Mac M1 builds are 99.9% compatible; not enough for consensus lol

2022-04-23

TL;DR Pointer addresses look different on different architechtures, so when converted to hex, they have different lengths. This difference in length causes a difference in gas usage, which is used to produce a hash.

At Umee we were experiencing a memory leak in our testnet validator nodes, so to me the best way forward was to run a node locally on my Macbook Pro M1, run pprof, add a bunch of log statements and go from there. Easy right?

So I did all the node sync dance: downloaded the latest binary, the genesis.json and got the node list for my persistent peers setting. Started the node with umeed start and off we go! But…

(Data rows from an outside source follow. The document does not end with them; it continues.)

-- ==== Sys2Proof/Machine/State/Timebase.lean ====
section
/-!
DEFINITION. State of the timebase island (spec/02_timebase.md). Every field's default is its value at reset.
-/
namespace Sys2Proof.Machine

/-- DPLL states, Table TIM.3 (R65). -/
inductive DpllState where
  | freerun | acquire | locked | holdover
  deriving DecidableEq, Repr, Inhabited

/-- One time reference: its TIME_REF_CONFIG settings (Table TIM.15) and its state (Table TIM.22). -/
structure RefIn where
  /-- PRIORITY, 0 to 15 (R59, Table TIM.15; reset R60) -/
  priority : Nat := 0
  /-- OPTIONS, 8 bits (Table TIM.15) -/
  options : Nat := 0
  /-- TOLERANCE, 0.001 ppm (Table TIM.15; reset Table TIM.15 default) -/
  tolerance : Nat := 10000
  /-- DELAY_PS, signed (Table TIM.15) -/
  delayPs : Int := 0
  /-- RATE, 8 bits (Table TIM.15; reset Table TIM.15 default) -/
  rate : Nat := 0
  /-- PHASE_WINDOW, 100 ns units (Table TIM.15; reset Table TIM.15 default) -/
  window : Nat := 10
  /-- QUALIFY_S (Table TIM.15; reset Table TIM.15 default) -/
  qualify : Nat := 10
  /-- qualified (R58, Table TIM.22; reset R112) -/
  qualified : Bool := false
  /-- active in the last 1 s (Table TIM.22) -/
  active : Bool := false
  /-- LAST_CAUSE (Table TIM.22) -/
  lastCause : Nat := 0
  /-- FREQ_OFFSET, 0.001 ppb (Table TIM.22) -/
  freqOffset : Int := 0
  /-- PHASE_ERR, ps (Table TIM.22) -/
  phaseErr : Int := 0
  /-- uptime in µs at which it qualified (QUALIFIED_S of Table TIM.22) -/
  qualifiedAt : Nat := 0
  /-- DISQUALIFIED, 32 bits, saturating (Table TIM.22; reset Table TIM.22) -/
  disqualified : Nat := 0
  /-- DISCARDED, 32 bits, saturating (R55, R56) -/
  discarded : Nat := 0
  /-- consecutive edges more than the phase window away while LOCKED to it (Table TIM.2) -/
  outWindow : Nat := 0
  /-- uptime in µs since which this better reference has stayed qualified for the wait to restore (R61) -/
  wtrFrom : Nat := 0
  deriving DecidableEq, Repr, Inhabited

/-- A pending scheduled change (Table TIM.18, R76). -/
structure Sched where
  instant : Nat := 0
  flags : Nat := 0
  value : Int := 0
  /-- its warning source has been raised (R82) -/
  warned : Bool := false
  deriving DecidableEq, Repr, Inhabited

/-- One tenant's time snapshot, Table TIM.8 (R90). -/
structure Snap where
  /-- TIME_SEC_HI:LO, 48 bits (R90; reset Table TIM.8) -/
  sec : Nat := 0
  /-- TIME_NS, 30 bits (R90; reset Table TIM.8) -/
  ns : Nat := 0
  /-- TIME_FRAC, 16 bits (R90; reset Table TIM.8) -/
  frac : Nat := 0
  /-- TIME_STATE but STEPPED, as latched (R90; reset Table TIM.8) -/
  state : Nat := 0
  /-- TIME_STATE.STEPPED, W1C (R63; reset Table TIM.8) -/
  stepped : Bool := false
  deriving DecidableEq, Repr, Inhabited

/-- A cadence descriptor, Table TIM.9. -/
structure CadDesc where
  kind : Nat := 0
  rate : Nat := 0
  timescale : Nat := 0
  flags : Nat := 0
  phase : Int := 0
  width : Nat := 0
  userBits : Nat := 0
  deriving DecidableEq, Repr, Inhabited

/-- One cadence output (R91 to R103). -/
structure Cadence where
  /-- descriptor in force (R92) -/
  desc : CadDesc := {}
  /-- descriptor that waits, with the TAI second at which it takes effect (R98) -/
  pending : Option (CadDesc × Nat) := none
  /-- fault bit (R103) -/
  fault : Bool := false
  /-- ball level (R102; reset Table BAL.4) -/
  level : Bool := false
  /-- consecutive level mismatches (R103) -/
  mismatches : Nat := 0
  /-- index k of the next edge to place, and whether it is the falling one (R91) -/
  nextEdge : Nat := 0
  /-- the last edge placed: TAI in 125 ps units (R91, R99) -/
  lastEdge : Nat := 0
  /-- the LTC frame being sent: its 80 bits (R96) -/
  ltc : List Bool := []
  deriving DecidableEq, Repr, Inhabited

/-- One TIM_IN result, Table TIM.11. -/
structure TimResult where
  flags : Nat := 0
  seq : Nat := 0
  time : Time := {}
  phaseErr : Int := 0
  deriving DecidableEq, Repr, Inhabited

/-- One TIM_IN input (R104 to R107, R111). -/
structure TimIn where
  /-- MODE: 0 off, 1 SINGLE, 2 CONTINUOUS (R111) -/
  mode : Nat := 0
  /-- EDGE (R111) -/
  edge : Nat := 0
  /-- RATE (R111) -/
  rate : Nat := 0
  /-- result queue, at most 64, oldest first (R106) -/
  queue : List TimResult := []
  /-- per-input result count, 16 bits (Table TIM.11) -/
  seq : Nat := 0
  /-- DROPPED since the last read, 32 bits, saturating (R105, R106) -/
  dropped : Nat := 0
  /-- TAI of the previous recorded edge in ns (R105) -/
  lastNs : Option Nat := none
  deriving DecidableEq, Repr, Inhabited

/-- One island's spine calibration entry, Table TIM.7 (R87, R88). -/
structure SpineCal where
  /-- FLAGS VALID (R87) -/
  valid : Bool := false
  /-- FLAGS RESTARTED (Table TIM.7) -/
  restarted : Bool := false
  /-- UNCERT_PS (Table TIM.7) -/
  uncert : Nat := 0
  /-- OFFSET (Table TIM.7) -/
  offset : Int := 0
  /-- the boot measurement's offset, for DRIFT_PS (Table TIM.7) -/
  bootOffset : Option Int := none
  /-- DRIFT_PS (Table TIM.7) -/
  drift : Int := 0
  /-- uptime in µs of the last measurement, for AGE_MS (Table TIM.7) -/
  at_ : Nat := 0
  /-- consecutive bad frames (R87) -/
  bad : Nat := 0
  /-- consecutive good frames while not valid (R87) -/
  good : Nat := 0
  /-- uptime in µs at which VALID was cleared for bad frames (R87) -/
  lostAt : Option Nat := none
  deriving DecidableEq, Repr, Inhabited

/-- The timebase island. -/
structure Timebase where
  /-- TAI of the timebase island (R42, R27) -/
  now : Time := {}
  /-- TIME_STATE.VALID (R53, R112; reset R112) -/
  valid : Bool := false
  /-- time has been valid since the device reset: scheduled changes take force (R83, R975) -/
  known : Bool := false
  /-- TIME_STATE.SOURCE is 7: set by TIME_SET (R110) -/
  setByCmd : Bool := false
  /-- DPLL state (R65; reset R112) -/
  dpll : DpllState := .freerun
  /-- uptime in µs at which the DPLL entered its state (R65, R68) -/
  dpllSince : Nat := 0
  /-- the DPLL state before this one (Table PTP.6) -/
  dpllFrom : DpllState := .freerun
  /-- µs spent LOCKED since reset (Table TIM.4; reset Table TIM.4) -/
  lockedUs : Nat := 0
  /-- selected reference, 0 none (R59, R108; reset R112) -/
  selected : Nat := 0
  /-- reference forced by TIME_SELECT (R64) -/
  forced : Option Nat := none
  /-- the six references, index code - 1 (Table TIM.1; priorities reset R60) -/
  refs : Vector RefIn 6 := #v[{ priority := 1 }, { priority := 2 }, { priority := 3 }, { priority := 4 },
    { priority := 5 }, { priority := 6 }]
  /-- ACQ_BW, mHz (Table TIM.16; reset Table TIM.16 default) -/
  acqBw : Nat := 100
  /-- TRK_BW, mHz (Table TIM.16; reset Table TIM.16 default) -/
  trkBw : Nat := 10
  /-- STEP_THRESH, ns (Table TIM.16; reset Table TIM.16 default) -/
  stepThresh : Nat := 1000000
  /-- SLEW_LIMIT, 0.1 ppm (Table TIM.16; reset Table TIM.16 default) -/
  slewLimit : Nat := 100
  /-- WTR, s (Table TIM.16; reset Table TIM.16 default) -/
  wtr : Nat := 300
  /-- HOLD_AVG, s (Table TIM.16; reset Table TIM.16 default) -/
  holdAvg : Nat := 600
  /-- FLAGS REVERTIVE (Table TIM.16; reset Table TIM.16 default) -/
  revertive : Bool := true
  /-- FLAGS STEP_ENABLE (Table TIM.16; reset Table TIM.16 default) -/
  stepEnable : Bool := true
  /-- FLAGS OFFSETS_FROM_UPSTREAM (Table TIM.16; reset Table TIM.16 default) -/
  fromUpstream : Bool := true
  /-- HOLD_LIMIT, s (Table TIM.16; reset Table TIM.16 default) -/
  holdLimit : Nat := 14400
  /-- DAC_BITS (Table TIM.17; reset Table TIM.17 default) -/
  dacBits : Nat := 16
  /-- PREFIX (Table TIM.17; reset Table TIM.17 default) -/
  dacPrefix : Nat := 0
  /-- POLARITY (Table TIM.17) -/
  dacPolarity : Bool := false
  /-- SAMPLE_FALLING (Table TIM.17; reset Table TIM.17 default) -/
  dacSampleFalling : Bool := true
  /-- GAIN, 0.000001 ppb per code (Table TIM.17) -/
  dacGain : Nat := 0
  /-- INITIAL_CODE, none until TIME_OSC_CONFIG (R73) -/
  initialCode : Option Nat := none
  /-- AGING, 0.001 ppb per day (Table TIM.17) -/
  aging : Nat := 0
  /-- last steering code (Table TIM.14, R73; reset R73: mid-scale) -/
  steer : Nat := 32768
  /-- steering codes sent, newest first, with their uptime in µs, for the holdover average (R66) -/
  steerLog : List (Nat × Nat) := []
  /-- the code that holdover takes at the next update (R66) -/
  holdCode : Option Nat := none
  /-- PHASE_ERR of the loop, ps (Table TIM.14) -/
  phaseErr : Int := 0
  /-- FREQ_CORR, 0.001 ppb (Table TIM.14) -/
  freqCorr : Int := 0
  /-- phase still to be slewed out, ns (R62) -/
  slewNs : Int := 0
  /-- a STEP happened since the previous spine frame (Table TIM.5) -/
  spineStep : Bool := false
  /-- TAI - UTC in force, s (R75; kept in the keepsake area R293) -/
  utcOffset : Int := 0
  /-- local - UTC in force, s (R75; kept in the keepsake area R293) -/
  localOffset : Int := 0
  /-- the local offset in force is daylight saving (Table TIM.18) -/
  daylight : Bool := false
  /-- pending leap second (R76) -/
  leap : Option Sched := none
  /-- pending local-offset change (R76) -/
  localSched : Option Sched := none
  /-- the keepsake area cannot be written: persistence fails (R75) -/
  persistFails : Bool := false
  /-- GNSS is offered for selection only when true (R296) -/
  gnssOffered : Bool := true
  /-- GNSS: consecutive ZDA sentences that disagree (Table TIM.2) -/
  zdaDisagree : Nat := 0
  /-- GNSS: uptime in µs of the last PPS edge (R56) -/
  ppsAt : Option Nat := none
  /-- GNSS: TAI second named by the last ZDA in its window (R56) -/
  zdaTai : Option Nat := none
  /-- GNSS: last fix quality of GGA (R55) -/
  fixQuality : Option Nat := none
  /-- time snapshots, one per tenant (R90) -/
  snap : Vector Snap 8 := Vector.replicate 8 {}
  /-- cadence outputs 0 to 7 (R92) -/
  cadence : Vector Cadence 8 := Vector.replicate 8 {}
  /-- TIM_IN inputs 0 to 3 (R104) -/
  timIn : Vector TimIn 4 := Vector.replicate 4 {}
  /-- spine calibration entries, index island ID - 1 (R88) -/
  cal : Vector SpineCal 16 := Vector.replicate 16 {}
  /-- the timebase island's own loop-back frames that failed (R121) -/
  loopbackFails : Nat := 0
  /-- uptime in µs of the last SPINE_LOOPBACK_FAIL record (R121) -/
  loopbackLogged : Option Nat := none
  /-- OSC_IN is present (R1079) -/
  oscPresent : Bool := true
  deriving DecidableEq, Repr, Inhabited

end Sys2Proof.Machine
end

1Failed to process committed block (1005:4FB45CC400ADE7B6F640EBE90C51C5EB58C0161D65C9F0B56771914C2F2E6A7D):
2wrong Block.Header.LastResultsHash.  Expected 520376AE1EC01E88011892D398C88ADA48EB941F6DC975DCA45125C4398A8D44,
3got E30709AEEC492763438DA9DB0F64E9C69EFDAF237AE10778FFA4C03009347904

Ok… so… my local node doesn’t agree with the chain? Maybe it’s just a momentary issue, you know, “turn it off and turn it on again”. I unsafe-reset-all and restart the binary; but again, the same issue arises. At this point I just went ahead to a Linux ARM server that I have running with pretty much the same tooling I use locally and do all the same steps once more. This time it works!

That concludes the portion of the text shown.